Colombia’s
President Juan Manuel Santos yesterday hailed his country’s peace deal
with the Farc guerrilla group as a chance to preserve his country’s
biodiversity after decades of violence.
“We need to reconcile also
with the environment, which was a big victim of the armed conflict,”
Santos said after receiving an international environmental award from
the Kew Royal Botanic Gardens in London.
“The number of barrels of
oil that we’ve spilled in our rivers, in our seas, was the equivalent of
14 times the Exxon Valdez. And that was a huge environmental disaster,”
he said, referring to the 1989 oil spill in Alaska.

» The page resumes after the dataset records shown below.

/-! ### References and loop states -/

theorem State.Canonical.modMpll (h : s.Canonical) {n : Nat} {f : MpllSt → MpllSt} : (s.modMpll n f).Canonical := .update h

theorem State.Canonical.enterMpll (h : s.Canonical) {n st : Nat} : (s.enterMpll n st).Canonical :=
  .postNow (.setMask (.put h _ _) _ _) _ _ _ _

theorem State.Canonical.enterAcquire (h : s.Canonical) {n : Nat} : (s.enterAcquire n).Canonical := .enterMpll (.modMpll (.put h _ _))
theorem State.Canonical.unalign (h : s.Canonical) {d : Nat} : (s.unalign d).Canonical := .clrMask h _ _
theorem State.Canonical.unseenVsyncs (h : s.Canonical) {n k : Nat} : (s.unseenVsyncs n k).Canonical := .ite (.take (.modMpll h)) h

theorem State.Canonical.selectCandidate (h : s.Canonical) {n k : Nat} : (s.selectCandidate n k).Canonical :=
  .enterAcquire (.ite (.put (.unalign (.modMpll (.set (.put h _ _) _))) _ _) (.unalign (.modMpll (.set (.put h _ _) _))))

theorem answers_execCandidateQualified {n : Fin 3} {k : Fin 8} : s.Answers (execCandidateQualified n k s) := by
  unfold execCandidateQualified
  dsimp only
  refine .ite (.ite (.next fun h => .setMask h _ _) (.ite (.next fun h => .setMask h _ _) ?_)) (.next id)
  split
  · exact .next fun h => .ite (.modMpll (.selectCandidate (.setMask h _ _))) (.selectCandidate (.unseenVsyncs (.setMask h _ _)))
  · exact .next fun h => .setMask h _ _

theorem State.Canonical.loseReference (h : s.Canonical) {n : Nat} : (s.loseReference n).Canonical := by
  unfold State.loseReference
  dsimp only
  split
  · exact .selectCandidate (.unseenVsyncs h)
  · exact .ite (.enterMpll (.ite (.put h _ _) (.take (.put (.put h _ _) _ _)))) (.ite (.enterMpll (.put h _ _)) (.put h _ _))

theorem State.Canonical.disqualify (h : s.Canonical) {n k : Nat} : (s.disqualify n k).Canonical :=
  .ite (.ite (.loseReference (.setMask (.clrMask h _ _) _ _)) (.setMask (.clrMask h _ _) _ _)) h

theorem State.Canonical.disqualifyAll (h : s.Canonical) {bad : State → Nat → Nat → Bool} : (s.disqualifyAll bad).Canonical :=
  .each h (fun _ _ h1 => .each h1 (fun _ _ h2 => .ite (.disqualify h2) h2))

theorem State.Canonical.loseAes (h : s.Canonical) {r : Nat} : (s.loseAes r).Canonical := .disqualifyAll h
theorem State.Canonical.loseFrames (h : s.Canonical) : s.loseFrames.Canonical := .disqualifyAll h

theorem State.Canonical.startMpll (h : s.Canonical) {n : Nat} : (s.startMpll n).Canonical := by
  unfold State.startMpll
  split
  · exact .selectCandidate (.unseenVsyncs h)
  · exact h

theorem State.Canonical.stopMpll (h : s.Canonical) {n : Nat} : (s.stopMpll n).Canonical :=
  .unalign (.modMpll (.put (.put (.put h _ _) _ _) _ _))

theorem answers_execCandidateLoss {n : Fin 3} {k : Fin 8} : s.Answers (execCandidateLoss n k s) := .next fun h => .disqualify h

theorem answers_execRevertWtrExpiry {n : Fin 3} {k : Fin 8} : s.Answers (execRevertWtrExpiry n k s) :=
  .ite (.next fun h => .selectCandidate (.unseenVsyncs h)) (.next id)

theorem State.Canonical.candidateChanged (h : s.Canonical) {n k : Nat} : (s.candidateChanged n k).Canonical :=
  .ite (.enterMpll (.put (.disqualify h) _ _)) (.disqualify h)

theorem State.Canonical.vsync (h : s.Canonical) {n : Nat} : (s.vsync n).Canonical := .ite (.modMpll h) h

theorem State.Canonical.masterClocks (h : s.Canonical) : s.masterClocks.Canonical :=
  .each h (fun _ _ h1 => .ite (.ite (.put (.putBit h1 _ _) _ _) (.putBit h1 _ _)) h1)

theorem answers_execMpllComparison {n : Fin 3} {p : PhaseSample} {word : Int} : s.Answers (execMpllComparison n p word s) :=
  .ite (.next id) (.next fun h => .modMpll (.ite (.put (.ite (.vsync h) h) _ _) (.put (.put (.ite (.vsync h) h) _ _) _ _)))

theorem answers_execLockCriterion {n : Fin 3} : s.Answers (execLockCriterion n s) :=
  .ite (.next fun h => .enterMpll (.masterClocks (.modMpll h))) (.next id)

theorem answers_execPhaseExcursion {n : Fin 3} : s.Answers (execPhaseExcursion n s) :=
  .ite (.next fun h => .enterAcquire (.set h _)) (.next id)

theorem answers_execBandwidthHalving {n : Fin 3} : s.Answers (execBandwidthHalving n s) :=
  .ite (.next fun h => .ite (.set (.modMpll h) _) (.modMpll h)) (.next id)

theorem answers_execClkMpllDcoWrite {n : Fin 3} {word : BitVec 32} : s.Answers (execClkMpllDcoWrite n word s) :=
  .ifRestored (.ite (.next id) (.ite (.next fun h => .put h _ _) (.next fun h => .set h _)))

/-! ### Roast profiles (R398–R401) -/

theorem answers_execRoastStart {n : Fin 3} : s.Answers (execRoastStart n s) :=
  .ifHost (.ite (.next fun h => .set h _) (.next fun h => .modMpll (.put h _ _)))

theorem State.Canonical.roastDone (h : s.Canonical) {n : Nat} : (s.roastDone n).Canonical :=
  .postNow (.clrMask (.put (.put h _ _) _ _) _ _) _ _ _ _

theorem answers_execRoastAbort {n : Fin 3} {ticks : Nat} : s.Answers (execRoastAbort n ticks s) :=
  .ifHost (.ite (.next fun h => .roastDone (.modDom (.modMpll (.take h)) _ _)) (.next id))

theorem answers_execRoastProfileBegin {n : Fin 3} : s.Answers (execRoastProfileBegin n s) :=
  .ite (.next fun h => .modMpll (.setMask (.put h _ _) _ _)) (.ite (.next fun h => .ite (.set (.modMpll (.put (.put h _ _) _ _)) _)
    (.modMpll (.put (.put h _ _) _ _))) (.next id))

theorem answers_execRoastSegmentEnd {n : Fin 3} : s.Answers (execRoastSegmentEnd n s) := by
  unfold execRoastSegmentEnd
  dsimp only
  split
  · exact .next id
  · exact .ite (.ite (.next fun h => .roastDone (.modDom (.modMpll h) _ _)) (.next fun h => .put (.modMpll h) _ _)) (.next id)

/-! ### Alignment -/

theorem answers_execAlignComplete {d : Fin 3} : s.Answers (execAlignComplete d s) :=
  .ite (.next fun h => .postNow (.setMask h _ _) _ _ _ _) (.next id)

/-! ### Timestamps, triggers, snapshots -/

theorem State.Canonical.pushStamp (h : s.Canonical) {x : Nat} {t : TxStamp} : (s.pushStamp x t).Canonical :=
  .ite (.put (.update h) _ _) (.ite (.post (.postNow (.bump (.set h _) _) _ _ _ _) _ _ _) (.postNow (.bump (.set h _) _) _ _ _ _))

theorem answers_execTxStampDrain {x : Fin 3} : s.Answers (execTxStampDrain x s) :=
  .next fun h => .each (.put (.update h) _ _) fun _ _ h1 => .postNow h1 _ _ _ _

theorem answers_execPtpMessageTx {x : Fin 3} {isEvent : Bool} {id : BitVec 16} {requested : Bool} {stamp : Nat} :
    s.Answers (execPtpMessageTx x isEvent id requested stamp s) :=
  .ite (.next fun h => .ite (.pushStamp (.bump (.update h) _)) (.bump (.update h) _)) (.next fun h => h)

theorem answers_execPtpPortStateChange {x : Fin 3} {pstate : Fin 10} {gm : Bool} : s.Answers (execPtpPortStateChange x pstate gm s) :=
  .ite (.next id) (.ite (.next fun h => .postNow (.put h _ _) _ _ _ _) (.next fun h => .disqualifyAll (.postNow (.put h _ _) _ _ _ _)))

theorem answers_execTriggerArm {k : Fin 8} {domain : Fin 4} : s.Answers (execTriggerArm k domain s) :=
  .ifHost (.ite (.next fun h => .set h _) (.next fun h => .update (.set (.put h _ _) _)))

theorem answers_execTriggerCancel {k : Fin 8} : s.Answers (execTriggerCancel k s) := .ifHost (.next fun h => .update (.put h _ _))

theorem answers_execTriggerFire {k : Fin 8} : s.Answers (execTriggerFire k s) := by
  unfold execTriggerFire
  dsimp only
  split
  · exact .next id
  · exact .ite (.next fun h => .post (.update (.ite (.set (.set (.put h _ _) _) _) (.set (.put h _ _) _))) _ _ _) (.next id)

theorem State.Canonical.setClock (h : s.Canonical) {c : PtpClock} : (s.setClock c).Canonical := .update h

theorem State.Canonical.stepClock (h : s.Canonical) {t : Nat} : (s.stepClock t).Canonical :=
  .each (.setClock h) fun _ _ h1 => .ite (.unalign h1) h1

theorem answers_execTimeSnap {sec : BitVec 48} {ns : BitVec 30} {frac : BitVec 4} {sp ss st : Nat} :
    s.Answers (execTimeSnap sec ns frac sp ss st s) :=
  .ifHost (.next fun h => .put (.put (.put (.put (.put (.put (.setClock h) _ _) _ _) _ _) _ _) _ _) _ _)

/-! ### The record (R632–R636) -/

theorem State.Canonical.showMir (h : s.Canonical) : s.showMir.Canonical := .each h fun _ _ h1 => .put h1 _ _

theorem State.Canonical.judge (h : s.Canonical) {slot : Nat} {r : ModuleRead} : (s.judge slot r).Canonical :=
  .post (.showMir (.put (.put (.putBit (.put (.put (.set (.update h) _) _ _) _ _) _ _) _ _) _ _)) _ _ _

theorem State.Canonical.unseat (h : s.Canonical) {slot : Nat} : (s.unseat slot).Canonical :=
  .postNow (.showMir (.clear (.update h) _)) _ _ _ _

The peace accord signed with the Revolutionary Armed Forces of Colombia (Farc) in November 2016 ended the 53-year conflict.
In
addition to the human cost of the violence, which left 260,000 people
dead and more than 60,000 missing, it also had serious consequences for
the environment.
The country has suffered illegal mining and attacks on oil pipelines as well as the felling of forests for drug trafficking.
Santos
was awarded the Nobel Peace Prize last year for his efforts to end his
country’s conflict, but he said his work was not finished.
“We think
that Colombia’s future is very much dependent on how we protect our
biodiversity,” he said. Santos was joined in London by his Environment
Minister, Luis Gilberto Murillo, who said the implementation of the
peace deal had enabled researchers to reach areas of the rainforest
previously off limits.
“The peace creates the right conditions for
better protecting the environment, particularly in areas where we had
our conflict before,” he said.
But he cautioned that pockets of
violence, notably due to drug trafficking, continue to hamper the
government’s environmental ambitions.
Although the peace accord has
brought greater access to the rainforest, Kew Science researcher
Mauricio Diazgranados warned that it had also led to rapid development.
Colombia’s President Juan Manuel Santos receives the Kew International Medal in London yesterday.